WORK REQUIRED:
Please quote exactly the lines below from the line containing "namespace Sys2Proof.Machine" to the line containing "0x14 | .config => 0x15", both lines included, and nothing else.

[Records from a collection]

-- ==== Sys2Proof/Machine/Fabric.lean ====
section
/-! DEFINITION. The Toterlink fabric (chapter 09) as data: messages, flits, links, membership, routing, remote-read
tags, puts and ring proxies, with the operations on them alone. -/

namespace Sys2Proof.Machine

/-- The message types of R252. -/
inductive MType where
  | rdReq | rdData | rdErr | wr | wrNack | putAck | tailAdv | signal | ringQuery | ringState | headUpd
  | mgmt | time | heartbeat | hello | elect | config | configAck | linkState | handshake | commit
  deriving DecidableEq, Repr

/-- The type codes of the message type table. -/
def MType.code : MType → Nat
  | .rdReq => 0x01 | .rdData => 0x02 | .rdErr => 0x03 | .wr => 0x04 | .wrNack => 0x05 | .putAck => 0x06
  | .tailAdv => 0x07 | .signal => 0x08 | .ringQuery => 0x09 | .ringState => 0x0A | .headUpd => 0x0B
  | .mgmt => 0x10 | .time => 0x11 | .heartbeat => 0x12 | .hello => 0x13 | .elect => 0x14 | .config => 0x15
  | .configAck => 0x16 | .linkState => 0x17 | .handshake => 0x18 | .commit => 0x19

/-- The type of a code; none for the codes outside the table. -/
def MType.ofCode (c : Nat) : Option MType :=
  [.rdReq, .rdData, .rdErr, .wr, .wrNack, .putAck, .tailAdv, .signal, .ringQuery, .ringState, .headUpd, .mgmt, .time, .heartbeat,
   .hello, .elect, .config, .configAck, .linkState, .handshake, .commit].find? fun t => t.code == c

/-- The virtual channel of a type: 0 MG, 1 REQ, 2 RSP, 3 BULK. -/
def MType.vc : MType → Nat
  | .rdReq | .ringQuery => 1
  | .rdData | .rdErr | .wrNack | .putAck | .ringState | .headUpd => 2
  | .wr | .tailAdv | .signal => 3
  | _ => 0

/-- A message (R252). -/
structure FMsg where
  type : MType
  src : Nat
  dst : Nat
  down : Bool
  level : Nat
  tag : Nat
  gen : Nat
  world : Bool
  addr : Nat
  arg : Nat
  len : Nat
  data : List Byte
  deriving DecidableEq, Repr

/-- A message with nothing but its type and ends. -/
def FMsg.plain (t : MType) (src dst : Nat) : FMsg :=
  ⟨t, src, dst, false, 0, 0, 0, false, 0, 0, 0, []⟩

/-- The 16-byte header of a message (R252). -/
def FMsg.header (m : FMsg) : List Byte :=
  leBytes 1 m.type.code ++ leBytes 1 (m.src % 32 + 32 * b2n m.down) ++ leBytes 1 (m.dst % 32 + 32 * (m.level % 8)) ++ leBytes 1 m.len
    ++ leBytes 2 (m.tag % 2 ^ 15) ++ leBytes 1 m.gen ++ leBytes 1 (b2n m.world) ++ leBytes 6 (m.addr % 2 ^ 45) ++ leBytes 2 m.arg

/-- The bytes of a message: its header and LEN units of 16 bytes of data (R252). -/
def FMsg.bytes (m : FMsg) : List Byte := m.header ++ (m.data ++ zeros (16 * m.len)).take (16 * m.len)

/-- The message that 16 header bytes and its data spell; none for a type outside the table (R252). -/
def FMsg.ofBytes (b : List Byte) : Option FMsg :=
  (MType.ofCode (field b 0 1)).map fun t =>
    { type := t, src := field b 1 1 % 32, dst := field b 2 1 % 32, down := bitOf (field b 1 1) 5, level := bits (field b 2 1) 7 5,
      len := field b 3 1, tag := field b 4 2 % 2 ^ 15, gen := field b 6 1, world := bitOf (field b 7 1) 0, addr := field b 8 6 % 2 ^ 45,
      arg := field b 14 2, data := (b.drop 16).take (16 * field b 3 1) }

/-- The messages that stand whole at the front of a virtual channel's bytes, oldest first, none for one of an unknown type, and the
bytes that are left. Units of zeros between messages fill a flit (log entry 30). -/
def takeMessages : Nat → List Byte → List (Option FMsg) × List Byte
  | 0, b => ([], b)
  | n + 1, b =>
    if b.length < 16 then ([], b)
    else if (b.take 16).all (· == 0) then takeMessages n (b.drop 16)
    else
      let size := 16 + 16 * field b 3 1
      if b.length < size then ([], b)
      else ((FMsg.ofBytes (b.take size)) :: (takeMessages n (b.drop size)).1, (takeMessages n (b.drop size)).2)

/-! ### Flits (R243) -/

/-- The header of a flit. TYPE is 0 IDLE, 1 DATA, 2 PAD, 3 RETRY_REQ; 4 to 7 are reserved. -/
structure FlitHead where
  type : Nat
  vc : Nat
  seq : Nat
  ack : Nat
  ackv : Bool
  crvc : Nat
  credits : Nat
  keyphase : Bool
  tagPart : Nat
  deriving DecidableEq, Repr

def FlitHead.idle : FlitHead := ⟨0, 0, 0, 0, false, 0, 0, false, 0⟩

/-- The 8 bytes of a header as a number. -/
def FlitHead.word (h : FlitHead) : Nat :=
  h.type % 8 + 2 ^ 3 * (h.vc % 4) + 2 ^ 5 * (h.seq % 4096) + 2 ^ 17 * (h.ack % 4096) + 2 ^ 29 * b2n h.ackv + 2 ^ 30 * (h.crvc % 4)
    + 2 ^ 32 * (h.credits % 256) + 2 ^ 40 * b2n h.keyphase + 2 ^ 48 * (h.tagPart % 65536)

/-- The header that a number spells. -/
def FlitHead.ofWord (w : Nat) : FlitHead :=
  ⟨bits w 2 0, bits w 4 3, bits w 16 5, bits w 28 17, bitOf w 29, bits w 31 30, bits w 39 32, bitOf w 40, bits w 63 48⟩

/-- The header as the authenticated data of its block hold it: TAGPART and the ACK and credit fields count as zero (R248). -/
def FlitHead.authentic (h : FlitHead) : List Byte :=
  leBytes 8 { h with ack := 0, ackv := false, crvc := 0, credits := 0, tagPart := 0 }.word

/-- The 128 bytes of a flit: header, 112 bytes of payload, and the CRC over both (R243). -/
def flitBytes (h : FlitHead) (payload : List Byte) : List Byte :=
  let b := leBytes 8 h.word ++ payload
  b ++ leBytes 8 (crc64 b)

/-- A flit as it arrives: 128 bytes. -/
abbrev Flit := List Byte

def Flit.head (f : Flit) : FlitHead := FlitHead.ofWord (field f 0 8)
def Flit.payload (f : Flit) : List Byte := (f.drop 8).take 112

/-- The CRC of a flit is correct (R243). -/
def Flit.good (f : Flit) : Bool := field f 120 8 == crc64 (f.take 120)

/-- The key and the salt of one direction of a link (R249). -/
structure LinkKey where
  key : List Byte
  salt : List Byte
  deriving DecidableEq, Repr

/-- The nonce of a block: the salt and the count of blocks since the key took effect (R248). -/
def LinkKey.nonce (k : LinkKey) (n : Nat) : List Byte := k.salt ++ leBytes 8 n

/-- A block's payloads in clear text become ciphertext, and each header takes its part of the tag (R248). -/
def sealBlock (k : LinkKey) (n : Nat) (fs : List (FlitHead × List Byte)) : List (FlitHead × List Byte) :=
  let c := Config.gcmSeal k.key (k.nonce n) (fs.flatMap fun f => f.1.authentic) (fs.flatMap fun f => f.2)
  (List.range fs.length).map fun i =>
    ({ (fs.getD i (.idle, [])).1 with tagPart := field c.2 (2 * i) 2 }, (c.1.drop (112 * i)).take 112)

RESPONSE BOX:
namespace Sys2Proof.Machine

/-- The message types of R252. -/
inductive MType where
  | rdReq | rdData | rdErr | wr | wrNack | putAck | tailAdv | signal | ringQuery | ringState | headUpd
  | mgmt | time | heartbeat | hello | elect | config | configAck | linkState | handshake | commit
  deriving DecidableEq, Repr

/-- The type codes of the message type table. -/
def MType.code : MType → Nat
  | .rdReq => 0x01 | .rdData => 0x02 | .rdErr => 0x03 | .wr => 0x04 | .wrNack => 0x05 | .putAck => 0x06
  | .tailAdv => 0x07 | .signal => 0x08 | .ringQuery => 0x09 | .ringState => 0x0A | .headUpd => 0x0B
  | .mgmt => 0x10 | .time => 0x11 | .heartbeat => 0x12 | .hello => 0x13 | .elect => 0x14 | .config => 0x15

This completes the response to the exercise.